I became a database expert in a week when Oracle 1.0 (yes, I’m that old) came out. I talked my boss into springing for $100 to get a copy. I parlayed that into becoming a DB2 guru by buying a book. One book. I became a data modeling expert because no one else had a clue what that was. One innovation led to another, and my bosses had no desire to stop me. All the industry magazines and experts were using the buzzwords I could implement. I was on the leading edge. I was riding the wave of innovation. Every career progression was caused by taking two weeks to prepare for an upcoming, essential, mystifying technology.

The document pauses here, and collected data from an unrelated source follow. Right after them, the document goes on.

/-- Settles O42: every code comes from a symbol field of the encoder, which the ROM fills. -/
theorem encodeReturnsCanonicalText : Obligations.EncodeReturnsCanonicalText := by
  intro x hx
  refine ⟨_, encodeStream_of_whole hx, fun c hc => ?_⟩
  obtain ⟨v, -, hv⟩ := List.mem_flatMap.mp hc
  obtain ⟨i, rfl⟩ := mem_groupText.mp hv
  rw [symbolField_encEval]
  exact ⟨⟨_, rfl⟩, caseNorm_alpha _⟩

end Sys2Proof.Machine
end

section
/-! Runs of lines, and host calls run as lines (spec/30_encoding.md R48, R55; spec/42_stream_reference.md R88;
spec/70_reset_and_hazards.md R107, R109). -/

namespace Sys2Proof.Machine

/-! ### The trace of a run, which always completes -/

/-- The settled state after each line. -/
def settledTrace : List Line → State → List State
  | [], _ => []
  | l :: rest, s => (s.present (lineInstr s l)).settle :: settledTrace rest (s.present (lineInstr s l)).settle

theorem runLines_eq_settledTrace (ls : List Line) (s : State) : runLines ls s = .next (settledTrace ls s) := by
  induction ls generalizing s with
  | nil => rfl
  | cons l ls ih => rw [runLines_cons, ih, settledTrace]

theorem runHostOp_eq (op : HostOp) (s : State) :
    runHostOp op s = .next (hostResult op (settledTrace (HostOp.expand op) s)) := by
  rw [runHostOp, runLines_eq_settledTrace]

theorem settledTrace_length (ls : List Line) (s : State) : (settledTrace ls s).length = ls.length := by
  induction ls generalizing s with
  | nil => rfl
  | cons l ls ih => rw [settledTrace, List.length_cons, ih, List.length_cons]

theorem settled_of_mem_settledTrace {ls : List Line} {s t : State} (h : t ∈ settledTrace ls s) : t.Settled := by
  induction ls generalizing s with
  | nil => cases h
  | cons l ls ih =>
    rw [settledTrace, List.mem_cons] at h
    rcases h with rfl | hrest
    · exact State.settled_settle _
    · exact ih hrest

/-- Presenting sets the selector, and a line reads nothing but the driven inputs. -/
theorem settle_present_congr (l : Line) {s r : State} (hin : s.enc.encIn = r.enc.encIn) (hsym : s.dec.decSym = r.dec.decSym) :
    (s.present (lineInstr s l)).settle = (r.present (lineInstr r l)).settle := by
  have hinstr : lineInstr s l = lineInstr r l := by
    cases l with
    | op i => rfl
    | decOfEncSym => rw [lineInstr_decOfEncSym, lineInstr_decOfEncSym, hin]
  rw [hinstr]
  cases lineInstr r l with
  | enc v => exact State.settle_congr rfl rfl hsym
  | dec c => exact State.settle_congr rfl hin rfl

/-- Settles O51: a run's trace is made of settled states, the first of which the driven inputs determine. -/
theorem runsObserveSettledOutputsOnly : Obligations.RunsObserveSettledOutputsOnly := by
  refine ⟨fun ls s r hin hsym => ?_, fun ls s => ?_, fun s => ?_⟩
  · rw [runLines_eq_settledTrace, runLines_eq_settledTrace]
    cases ls with
    | nil => rfl
    | cons l ls => rw [settledTrace, settledTrace, settle_present_congr l hin hsym]
  · refine ⟨_, runLines_eq_settledTrace ls s, settledTrace_length ls s, fun t ht => ?_⟩
    have hsettled := settled_of_mem_settledTrace ht
    exact ⟨hsettled, hsettled.legal⟩
  · exact ⟨_, runLines_eq_settledTrace _ s, rfl, rfl⟩

/-- Settles O47: the second line presents the settled symbols of the first, which decode to the block. -/
theorem wiredUnitsGiveTheBlockBack : Obligations.WiredUnitsGiveTheBlockBack := by
  intro v s
  refine ⟨_, _, runLines_eq_settledTrace _ s, rfl, ?_⟩
  change (decEval (encEval v).encSym).decOut = v ∧ (decEval (encEval v).encSym).decErr = 0
  rw [decEval_encSym]
  exact ⟨rfl, rfl⟩

/-! ### Host calls (R55, R88) -/

theorem settledTrace_enc (vs : List Block) (s : State) :
    (settledTrace (vs.map fun v => .op (.enc v)) s).map State.enc = vs.map encEval := by
  induction vs generalizing s with
  | nil => rfl
  | cons v vs ih =>
    rw [List.map_cons, settledTrace, List.map_cons, ih]
    rfl

theorem settledTrace_dec (gs : List Group) (s : State) :
    (settledTrace (gs.map fun c => .op (.dec c)) s).map State.dec = gs.map decEval := by
  induction gs generalizing s with
  | nil => rfl
  | cons c gs ih =>
    rw [List.map_cons, settledTrace, List.map_cons, ih]
    rfl

theorem expand_decode_of_whole {t : List Byte} (h : t.length % 7 = 0) :
    HostOp.expand (.decode t) = (groupsOf t).map fun c => .op (.dec c) := if_neg (not_not_intro h)

/-- The trace of `ENCODE` shows the encoder's function of each block. -/
theorem settledTrace_expand_encode {x : List Byte} (h : x.length % 4 = 0) (s : State) :
    (settledTrace (HostOp.expand (.encode x)) s).map State.enc = (blocksOf x).map encEval := by
  rw [expand_encode_of_whole h, settledTrace_enc]

/-- The trace of `DECODE` shows the decoder's function of each group. -/
theorem settledTrace_expand_decode {t : List Byte} (h : t.length % 7 = 0) (s : State) :
    (settledTrace (HostOp.expand (.decode t)) s).map State.dec = (groupsOf t).map decEval := by
  rw [expand_decode_of_whole h, settledTrace_dec]

/-- Settles O46: the lines of a call are one operation for each block or group, and each line adds one settled state. -/
theorem oneEvaluationPerBlock : Obligations.OneEvaluationPerBlock := by
  refine fun s => ⟨fun x hx => ?_, fun t ht => ?_⟩
  · refine ⟨_, runLines_eq_settledTrace _ s, runHostOp_eq _ s, ?_, settledTrace_expand_encode hx s⟩
    rw [settledTrace_length, expand_encode_of_whole hx, List.length_map, blocksOf_length hx]
  · refine ⟨_, runLines_eq_settledTrace _ s, runHostOp_eq _ s, ?_, settledTrace_expand_decode ht s⟩
    rw [settledTrace_length, expand_decode_of_whole ht, List.length_map, groupsOf_length ht]

/-- What the host reads from a trace of `ENCODE` depends on the encoder's ports alone. -/
theorem hostResult_encode {x : List Byte} (h : x.length % 4 = 0) (trace : List State) :
    hostResult (.encode x) trace = .ok ((trace.map State.enc).flatMap fun p => groupText p.encSym) := by
  rw [hostResult, if_neg (not_not_intro h), List.flatMap_map]

theorem hostResult_decode {t : List Byte} (h : t.length % 7 = 0) (trace : List State) :
    hostResult (.decode t) trace = collectDecoded (trace.map State.dec) := if_neg (not_not_intro h)

/-- Settles O45: with a bad length both fail alike; else the trace shows what the host functions compute. -/
theorem pseudoOperationsRunAsLines : Obligations.PseudoOperationsRunAsLines := by
  refine fun s => ⟨fun x => ?_, fun t => ?_⟩ <;> rw [runHostOp_eq]
  · by_cases hx : x.length % 4 = 0
    · rw [hostResult_encode hx, settledTrace_expand_encode hx, encodeStream_of_whole hx, List.flatMap_map]
    · rw [hostResult, encodeStream, if_pos hx, if_pos hx]
  · by_cases ht : t.length % 7 = 0
    · rw [hostResult_decode ht, settledTrace_expand_decode ht, decodeStream_of_whole ht]
    · rw [hostResult, decodeStream, if_pos ht, if_pos ht]

end Sys2Proof.Machine
end

section
/-! One sequence spread over several replicated units (spec/60_exceptions.md R103). -/

namespace Sys2Proof.Machine

theorem Bank.encodeOn_cons (b : Bank) {k : Nat} (hk : k < b.encs.length) (v : Block) (rest : List (Nat × Block)) :
    b.encodeOn ((k, v) :: rest)
      = (Bank.encodeOn ⟨b.encs.set k (encEval v), b.decs⟩ rest).map (groupText (encEval v).encSym ++ ·) := by
  rw [Bank.encodeOn, Bank.eval, if_pos hk]
  simp only [List.getElem?_set_self hk]
  cases Bank.encodeOn ⟨b.encs.set k (encEval v), b.decs⟩ rest <;> rfl

theorem Bank.decodeOn_cons (b : Bank) {k : Nat} (hk : k < b.decs.length) (c : Group) (rest : List (Nat × Group)) :
    b.decodeOn ((k, c) :: rest) = (Bank.decodeOn ⟨b.encs, b.decs.set k (decEval c)⟩ rest).map (decEval c :: ·) := by
  rw [Bank.decodeOn, Bank.eval, if_pos hk]
  simp only [List.getElem?_set_self hk]
  cases Bank.decodeOn ⟨b.encs, b.decs.set k (decEval c)⟩ rest <;> rfl

/-- Whichever encoder takes a block, its symbols are read right after its evaluation. -/
theorem Bank.encodeOn_zip (b : Bank) {ks : List Nat} {vs : List Block} (hlen : ks.length = vs.length)
    (hks : ∀ k ∈ ks, k < b.encs.length) :
    b.encodeOn (ks.zip vs) = some (vs.flatMap fun v => groupText (encEval v).encSym) := by
  induction ks generalizing b vs with
  | nil =>
    obtain rfl := List.eq_nil_of_length_eq_zero hlen.symm
    rfl
  | cons k ks ih =>
    obtain ⟨v, vs, rfl⟩ := List.exists_cons_of_length_eq_add_one hlen.symm
    obtain ⟨hk, hrest⟩ := List.forall_mem_cons.mp hks
    have htext := ih ⟨b.encs.set k (encEval v), b.decs⟩ (Nat.succ.inj hlen) (by simpa only [List.length_set] using hrest)
    rw [List.zip_cons_cons, Bank.encodeOn_cons b hk, htext, List.flatMap_cons, Option.map_some]

/-- Whichever decoder takes a group, its ports are read right after its evaluation. -/
theorem Bank.decodeOn_zip (b : Bank) {ks : List Nat} {gs : List Group} (hlen : ks.length = gs.length)
    (hks : ∀ k ∈ ks, k < b.decs.length) : b.decodeOn (ks.zip gs) = some (gs.map decEval) := by
  induction ks generalizing b gs with
  | nil =>
    obtain rfl := List.eq_nil_of_length_eq_zero hlen.symm
    rfl
  | cons k ks ih =>
    obtain ⟨g, gs, rfl⟩ := List.exists_cons_of_length_eq_add_one hlen.symm
    obtain ⟨hk, hrest⟩ := List.forall_mem_cons.mp hks
    have hports := ih ⟨b.encs, b.decs.set k (decEval g)⟩ (Nat.succ.inj hlen) (by simpa only [List.length_set] using hrest)
    rw [List.zip_cons_cons, Bank.decodeOn_cons b hk, hports, List.map_cons, Option.map_some]

/-- Settles O49: every evaluation shows its unit's function of the input, on any unit of the bank. -/
theorem instancesAgree : Obligations.InstancesAgree := by
  constructor
  · intro b ks x hx hlen hks
    rw [← blocksOf_length hx] at hlen
    exact ⟨_, b.encodeOn_zip hlen hks, encodeStream_of_whole hx⟩
  · intro b ks t ht hlen hks
    rw [← groupsOf_length ht] at hlen
    exact ⟨_, b.decodeOn_zip hlen hks, decodeStream_of_whole ht⟩

end Sys2Proof.Machine
end

section
/-! Values the spec writes out: evaluated, each statement at the spec's own literals (spec/95_test_vectors.md sections 1 and 3;
spec/10_state.md R24; spec/42_stream_reference.md R83; spec/60_exceptions.md R92). -/

namespace Sys2Proof.Machine

/-- What `ENC` shows does not depend on the state it starts from. -/
theorem exec_enc_shows {v : Block} {dig : DigitBus} {sym : Group} (h : encEval v = ⟨v, dig, sym⟩) (s : State) :
    ∃ t : State, exec (.enc v) s = .next t ∧ t.enc.encDig = dig ∧ t.enc.encSym = sym := by
  refine ⟨_, exec_enc v s, ?_⟩
  rw [h]
  exact ⟨rfl, rfl⟩

/-- SV4: the greatest block, in lower case. -/
theorem decEval_lower_case_greatest : decEval 0x78356767626837 = ⟨0x78356767626837, 0xFFFFFFFF, 0, 0, 0⟩ := by decide

/-- SV8: `I` in lane 6 is no symbol. -/
theorem decEval_excluded_last : decEval 0x5A5A5A5A5A5A49 = ⟨0x5A5A5A5A5A5A49, 0, 1, 6, 0⟩ := by decide

/-- Settles O24: each vector is one evaluation of one unit, whatever the state. -/
theorem sourceVectorsHold : Obligations.SourceVectorsHold := by
  intro s
  refine ⟨exec_enc_shows (by decide) s, exec_enc_shows (by decide) s, exec_enc_shows (by decide) s,
    exec_enc_shows (by decide) s, ⟨_, exec_dec _ s, ?_⟩, ⟨_, exec_dec _ s, ?_⟩⟩
  · rw [decEval_lower_case_greatest]
    exact ⟨rfl, rfl, rfl⟩
  · rw [decEval_excluded_last]
    exact ⟨rfl, rfl, rfl⟩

Do a little internal innovation and focus on using other’s ideas and new technology. It is always easier to become an expert when technology and techniques are new. What is new in your field?

Something to do today

Try it again. The greatest lunch topic you can talk about with your boss is, “What is the emerging world changing technology, technique or skill in our field?” Figure out what the buzzwords are that people are barely starting to define in your field.

Use raising technology and new techniques to get a great job

Fingerprint locks are used by tons of people on a daily basis, whether on computers or phones. People use them more often than the number or word locks because of convenience. They even have fingerprint locks for doors, and eventually I can see new locks like these being used more often than the everyday lock and key. The world changes a lot around us, and with that there are new ideas and new ways of life. 

Your job search should be like the world, always changing, always improving.

Every year thousands of people get great new jobs with massive pay raises because they have learned something new and exciting. I know average programmers who are earning $120,000 per year. They learned the latest technology and tools and have been riding the gravy train for 3 or 4 years. Accountants that can implement brand new systems are still worth their weight in gold. 

Adding a fingerprint lock helps sell thousands of new electronics to geeks like me. New technology, techniques, and skills can sell CEO’s and managers on your value.

What can you learn today? 

Something to do today

The greatest lunch topic you can talk about with your boss is, “What is the emerging world changing technology, technique or skill in our field?” Try it today.

How to be persistent with your job hunt

Kids can be a practically irresistible force. I have 10 children. Usually I can resist them. Not always. Sometimes they have to admit defeat, but with kids they don’t admit defeat till they have exhausted every avenue towards success. Here’s how they win.

  1. Be totally, irresistibly, and eternally committed to a world changing idea
  2. Jump up and down with enthusiasm
  3. “No” means not now
  4. “Not now” means try again in 5 minutes
  5. Laugh, smile and tickle your dad
  6. Run around and get all the other kids excited out of their minds
  7. Ask dad for help to figure out how to do it
  8. Cry if dad is not listening
  9. See if you can turn it into a school project
  10. Ask mom to talk to dad about it
  11. Bring a partially completed task to dad to be fixed
  12. Change your plans and try again in an hour
  13. A small explosion in the yard will get dad’s attention
  14. Make it a game

Kids win because they are too excited to accept defeat. They are willing to try every possible way around an obstacle. When I am the obstacle and they are really really determined, they know they can win.

Is there a job you really really want? Why not job hunt like a kid?

Something to do today

Take a pen and paper and translate each of those 14 things into something you can use for job hunting or working for a promotion in real life.